Un débat intense anime actuellement la République démocratique du Congo autour de l’opportunité de réviser ou de remplacer la Constitution du 18 février 2006. Cette discussion, loin d’être anodine, engage l’avenir institutionnel, politique et social de notre pays.
J’interviens dans ce débat à double titre : d’une part, en tant que témoin direct ayant participé aux assises de Sun City en février 2002, qui ont jeté les bases de cette loi fondamentale ; d’autre part, en tant que chercheur dont les travaux doctoraux ont porté sur la souveraineté et la gouvernance de la RDC.
Sur le plan des principes, rien, ni en théorie du droit ni en philosophie juridique, n’interdit à un État souverain de modifier ou de remplacer sa Constitution. Il serait d’ailleurs contraire à la logique démocratique qu’une génération impose indéfiniment ses choix aux suivantes.

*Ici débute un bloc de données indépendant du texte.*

-- ==== Sys2Proof/Laws/Registers.lean ====
section
/-! SUPPORT. Laws of the register file: the hard-wired registers, reading after writing, lanes and masks. -/

namespace Sys2Proof.Machine

variable (r : Regs)

@[simp] theorem Regs.getS_zero : r.getS 0 = 0 := by simp [Regs.getS]
@[simp] theorem Regs.getP_zero : r.getP 0 = BitVec.allOnes 64 := by simp [Regs.getP]
@[simp] theorem Regs.setS_zero (x : Word) : r.setS 0 x = r := by simp [Regs.setS]
@[simp] theorem Regs.setP_zero (x : Word) : r.setP 0 x = r := by simp [Regs.setP]

/-- Reading a scalar register after writing one. -/
theorem Regs.getS_setS (n m : SReg) (x : Word) : (r.setS n x).getS m = if m = n ∧ n ≠ 0 then x else r.getS m := by
  by_cases hn : n = 0
  · simp [hn]
  · by_cases hm : m = n
    · subst hm; simp [Regs.getS, Regs.setS, hn]
    · have : n.val ≠ m.val := fun h => hm (Fin.ext h.symm)
      simp [Regs.getS, Regs.setS, hn, hm, this]
/-- Reading a predicate register after writing one. -/
theorem Regs.getP_setP (n m : PReg) (x : Word) : (r.setP n x).getP m = if m = n ∧ n ≠ 0 then x else r.getP m := by
  by_cases hn : n = 0
  · simp [hn]
  · by_cases hm : m = n
    · subst hm; simp [Regs.getP, Regs.setP, hn]
    · have : n.val ≠ m.val := fun h => hm (Fin.ext h.symm)
      simp [Regs.getP, Regs.setP, hn, hm, this]
/-- Reading a vector register after writing one. -/
theorem Regs.getV_setV (n m : VReg) (x : VecWord) : (r.setV n x).getV m = if m = n then x else r.getV m := by
  by_cases hm : m = n
  · subst hm; simp [Regs.getV, Regs.setV]
  · have : n.val ≠ m.val := fun h => hm (Fin.ext h.symm)
    simp [Regs.getV, Regs.setV, hm, this]

@[simp] theorem Regs.getS_setV (n : VReg) (m : SReg) (x : VecWord) : (r.setV n x).getS m = r.getS m := rfl
@[simp] theorem Regs.getP_setV (n : VReg) (m : PReg) (x : VecWord) : (r.setV n x).getP m = r.getP m := rfl
@[simp] theorem Regs.getV_setS (n : SReg) (m : VReg) (x : Word) : (r.setS n x).getV m = r.getV m := by
  unfold Regs.setS; split <;> rfl
@[simp] theorem Regs.getP_setS (n : SReg) (m : PReg) (x : Word) : (r.setS n x).getP m = r.getP m := by
  unfold Regs.setS; split <;> rfl
@[simp] theorem Regs.getV_setP (n : PReg) (m : VReg) (x : Word) : (r.setP n x).getV m = r.getV m := by
  unfold Regs.setP; split <;> rfl
@[simp] theorem Regs.getS_setP (n : PReg) (m : SReg) (x : Word) : (r.setP n x).getS m = r.getS m := by
  unfold Regs.setP; split <;> rfl

/-- What a register holds after a value is written to it: registers of 64 bits keep their low 64 bits. -/
def Reg.fit : Reg → VecWord → VecWord
  | .v _, x => x
  | .s _, x => (x.setWidth 64).setWidth 2048
  | .p _, x => (x.setWidth 64).setWidth 2048

/-- Reading any register after writing any register: a hard-wired one keeps its value. -/
theorem Regs.get_set (g k : Reg) (x : VecWord) :
    (r.set g x).get k = if k = g ∧ g.wired = false then g.fit x else r.get k := by
  cases g <;> cases k <;> simp [Regs.get, Regs.set, Reg.wired, Reg.fit, Regs.getS_setS, Regs.getP_setP, Regs.getV_setV]
  all_goals
    rename_i n m
    by_cases h : m = n
    · subst h; by_cases h0 : m = 0 <;> simp [h0]
    · simp [h]

@[simp] theorem Regs.loops_set (g : Reg) (x : VecWord) : (r.set g x).loops = r.loops := by
  cases g <;> simp only [Regs.set, Regs.setS, Regs.setV, Regs.setP] <;> (try split) <;> rfl
@[simp] theorem Regs.fflags_set (g : Reg) (x : VecWord) : (r.set g x).fflags = r.fflags := by
  cases g <;> simp only [Regs.set, Regs.setS, Regs.setV, Regs.setP] <;> (try split) <;> rfl
@[simp] theorem Regs.round_set (g : Reg) (x : VecWord) : (r.set g x).round = r.round := by
  cases g <;> simp only [Regs.set, Regs.setS, Regs.setV, Regs.setP] <;> (try split) <;> rfl
@[simp] theorem Regs.seed_set (g : Reg) (x : VecWord) : (r.set g x).seed = r.seed := by
  cases g <;> simp only [Regs.set, Regs.setS, Regs.setV, Regs.setP] <;> (try split) <;> rfl
@[simp] theorem Regs.lfsr_set (g : Reg) (x : VecWord) : (r.set g x).lfsr = r.lfsr := by
  cases g <;> simp only [Regs.set, Regs.setS, Regs.setV, Regs.setP] <;> (try split) <;> rfl

/-- A bit of a merge is a bit of the new value under the mask and of the old one elsewhere. -/
theorem getLsbD_mergeBits (old new mask : VecWord) (i : Nat) :
    (mergeBits old new mask).getLsbD i = if mask.getLsbD i then new.getLsbD i else old.getLsbD i := by
  by_cases hi : i < 2048
  · simp only [mergeBits, BitVec.getLsbD_or, BitVec.getLsbD_and, BitVec.getLsbD_not, hi, decide_true, Bool.true_and]
    cases mask.getLsbD i <;> simp
  · simp [mergeBits, BitVec.getLsbD_of_ge _ _ (Nat.le_of_not_lt hi)]

/-- Numbers of 64 lanes: digit i of the number that `ofLanes` builds. -/
theorem foldr_lanes_lt (f : Nat → Lane) (l : List Nat) :
    l.foldr (fun i n => (f i).toNat + 2 ^ 32 * n) 0 < 2 ^ (32 * l.length) := by
  induction l with
  | nil => simp
  | cons a l ih =>
    simp only [List.foldr_cons, List.length_cons, Nat.mul_add, Nat.pow_add]
    have := (f a).isLt
    omega
theorem foldr_lanes_digit (f : Nat → Lane) (l : List Nat) (k : Nat) :
    l.foldr (fun i n => (f i).toNat + 2 ^ 32 * n) 0 / 2 ^ (32 * k) % 2 ^ 32 = ((l[k]?.map f).getD 0).toNat := by
  induction l generalizing k with
  | nil => simp
  | cons a l ih =>
    have := (f a).isLt
    cases k with
    | zero =>
      simp only [List.foldr_cons, List.getElem?_cons_zero, Option.map_some, Option.getD_some]
      omega
    | succ k =>
      simp only [List.foldr_cons, List.getElem?_cons_succ]
      rw [← ih k, Nat.mul_add, Nat.add_comm (32 * k), Nat.pow_add, ← Nat.div_div_eq_div_mul]
      congr 2
      omega
/-- A lane of a vector built from its lanes. -/
theorem lane_ofLanes (f : Nat → Lane) (k : Nat) (h : k < 64) : lane (ofLanes f) k = f k := by
  have hlt : _ < 2 ^ 2048 := foldr_lanes_lt f (List.range 64)
  have hd := foldr_lanes_digit f (List.range 64) k
  have hn : (ofLanes f).toNat = (List.range 64).foldr (fun i n => (f i).toNat + 2 ^ 32 * n) 0 :=
    (BitVec.toNat_ofNat _ _).trans (Nat.mod_eq_of_lt hlt)
  have hk : (List.range 64)[k]? = some k := by rw [List.getElem?_range h]
  rw [hk, Option.map_some, Option.getD_some] at hd
  apply BitVec.eq_of_toNat_eq
  rw [lane, BitVec.extractLsb'_toNat, hn, Nat.shiftRight_eq_div_pow, hd]

/-- A lane of a merge under a lane mask: the new lane where the mask has its bit, the old one elsewhere. -/
theorem lane_mergeBits (old new : VecWord) (m : Word) (k : Nat) (h : k < 64) :
    lane (mergeBits old new (laneMask m)) k = if m.getLsbD k then lane new k else lane old k := by
  apply BitVec.eq_of_getLsbD_eq
  intro j hj
  have hm : (laneMask m).getLsbD (32 * k + j) = m.getLsbD k := by
    have := congrArg (fun x => x.getLsbD j) (lane_ofLanes (fun i => if m.getLsbD i then BitVec.allOnes 32 else 0) k h)
    simp only [lane, BitVec.getLsbD_extractLsb', hj, decide_true, Bool.true_and] at this
    rw [laneMask, this]
    cases hk : m.getLsbD k
    · simp
    · simp only [if_true, BitVec.getLsbD_allOnes, hj, decide_true]
  simp only [lane, BitVec.getLsbD_extractLsb', hj, decide_true, Bool.true_and, getLsbD_mergeBits, hm]
  split <;> simp [hj]

/-- The lanes computed for a mask: an active lane is what the function gives. -/
theorem computeLanes_eq (m : Word) (f : Nat → Lane × FFlags) :
    (computeLanes m f).1 = ofLanes fun i => if m.getLsbD i then (f i).1 else 0 := by
  have : ∀ l : List Nat, (l.foldr (fun i (n : Nat × FFlags) =>
      if m.getLsbD i then ((f i).1.toNat + 2 ^ 32 * n.1, (f i).2 ||| n.2) else (2 ^ 32 * n.1, n.2)) (0, 0)).1 =
      l.foldr (fun i n => (if m.getLsbD i then (f i).1 else (0 : Lane)).toNat + 2 ^ 32 * n) 0 := by
    intro l
    induction l with
    | nil => rfl
    | cons a l ih => simp only [List.foldr_cons]; split <;> simp_all
  simp only [computeLanes, ofLanes]
  rw [← this]
/-- An active lane of what is computed for a mask. -/
theorem lane_computeLanes (m : Word) (f : Nat → Lane × FFlags) (k : Nat) (h : k < 64) (hk : m.getLsbD k = true) :
    lane (computeLanes m f).1 k = (f k).1 := by
  rw [computeLanes_eq, lane_ofLanes _ _ h]; simp [hk]
/-- The flags computed for a mask: the OR over its active lanes. -/
theorem computeLanes_flags (m : Word) (f : Nat → Lane × FFlags) :
    (computeLanes m f).2 = (activeLanes m).foldr (fun i n => (f i).2 ||| n) 0 := by
  have : ∀ l : List Nat, (l.foldr (fun i (n : Nat × FFlags) =>
      if m.getLsbD i then ((f i).1.toNat + 2 ^ 32 * n.1, (f i).2 ||| n.2) else (2 ^ 32 * n.1, n.2)) (0, 0)).2 =
      (l.filter fun i => m.getLsbD i).foldr (fun i n => (f i).2 ||| n) 0 := by
    intro l
    induction l with
    | nil => rfl
    | cons a l ih => simp only [List.foldr_cons, List.filter_cons]; split <;> simp_all
  simpa [computeLanes, activeLanes] using this (List.range 64)

end Sys2Proof.Machine
end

Comme le rappelle l’adage latin « Nemo populum in perpetuum obligare potest » : nul ne peut engager un peuple pour toujours. Toute réflexion sur une réforme constitutionnelle devrait s’inscrire dans cette évidence.
La RDC doit aujourd’hui adapter ses institutions à ses réalités propres. Son histoire, sa diversité ethnique et linguistique, l’étendue de son territoire, ses traditions de résolution des conflits — notamment sous l’arbre à palabres — ainsi que ses défis de développement exigent une approche contextualisée de la démocratie. Faute de quoi, nous risquons de fragiliser davantage notre souveraineté, notamment face aux intérêts extérieurs attirés par nos immenses ressources.
Il convient également de rappeler que la Constitution de 2006 est née d’un compromis entre anciennes forces belligérantes issues du dialogue intercongolais. À ce titre, elle peut être perçue comme une « Constitution des belligérants », façonnée dans un contexte de sortie de crise, avec l’implication d’acteurs étrangers.
Or, les objectifs assignés à cette Constitution n’ont pas été pleinement atteints. La paix reste fragile, particulièrement dans l’Est du pays, en proie à des conflits persistants. L’unité nationale demeure également inachevée, tandis que certaines entités échappent encore au contrôle effectif des institutions légitimes.
Sur le plan institutionnel, la complexité et le coût élevé de l’appareil étatique constituent un frein au développement. L’abondance des structures administratives et politiques, ainsi que l’importance des effectifs institutionnels, pèsent lourdement sur les ressources nationales. À titre de comparaison, des institutions plus légères ont, par le passé, permis l’adoption de réformes structurantes dans des domaines clés comme les mines, les investissements ou les forêts.
Dès lors, la RDC doit assumer pleinement son destin en se dotant d’un modèle de gouvernance adapté à ses réalités. Une réforme constitutionnelle bien pensée pourrait insuffler une nouvelle dynamique, en levant les blocages institutionnels et en favorisant l’émergence d’un État plus efficace, stable et prospère.
L’histoire constitutionnelle comparée montre que de telles réformes peuvent être décisives. En France, par exemple, les transitions vers les IVe et Ve Républiques ont permis de refonder l’État à des moments critiques de son histoire.
Depuis son accession au pouvoir, Félix Tshisekedi a manifesté sa volonté de répondre aux attentes de la population, notamment sur les plans sécuritaire, économique et social. Toutefois, face à l’ampleur des défis — en particulier dans l’Est du pays — des ajustements juridiques et politiques s’avèrent nécessaires pour accompagner efficacement les efforts de reconstruction et de développement.
En définitive, toute réforme constitutionnelle doit être portée par la volonté souveraine du peuple congolais, à l’abri de toute ingérence extérieure. Il ne s’agit pas d’un exercice académique, mais d’une réponse concrète aux aspirations profondes de la nation.
Dans cette perspective, il est essentiel que les Congolais se rassemblent autour d’une vision commune, orientée vers la construction d’un État plus juste, plus fort et véritablement au service de son peuple.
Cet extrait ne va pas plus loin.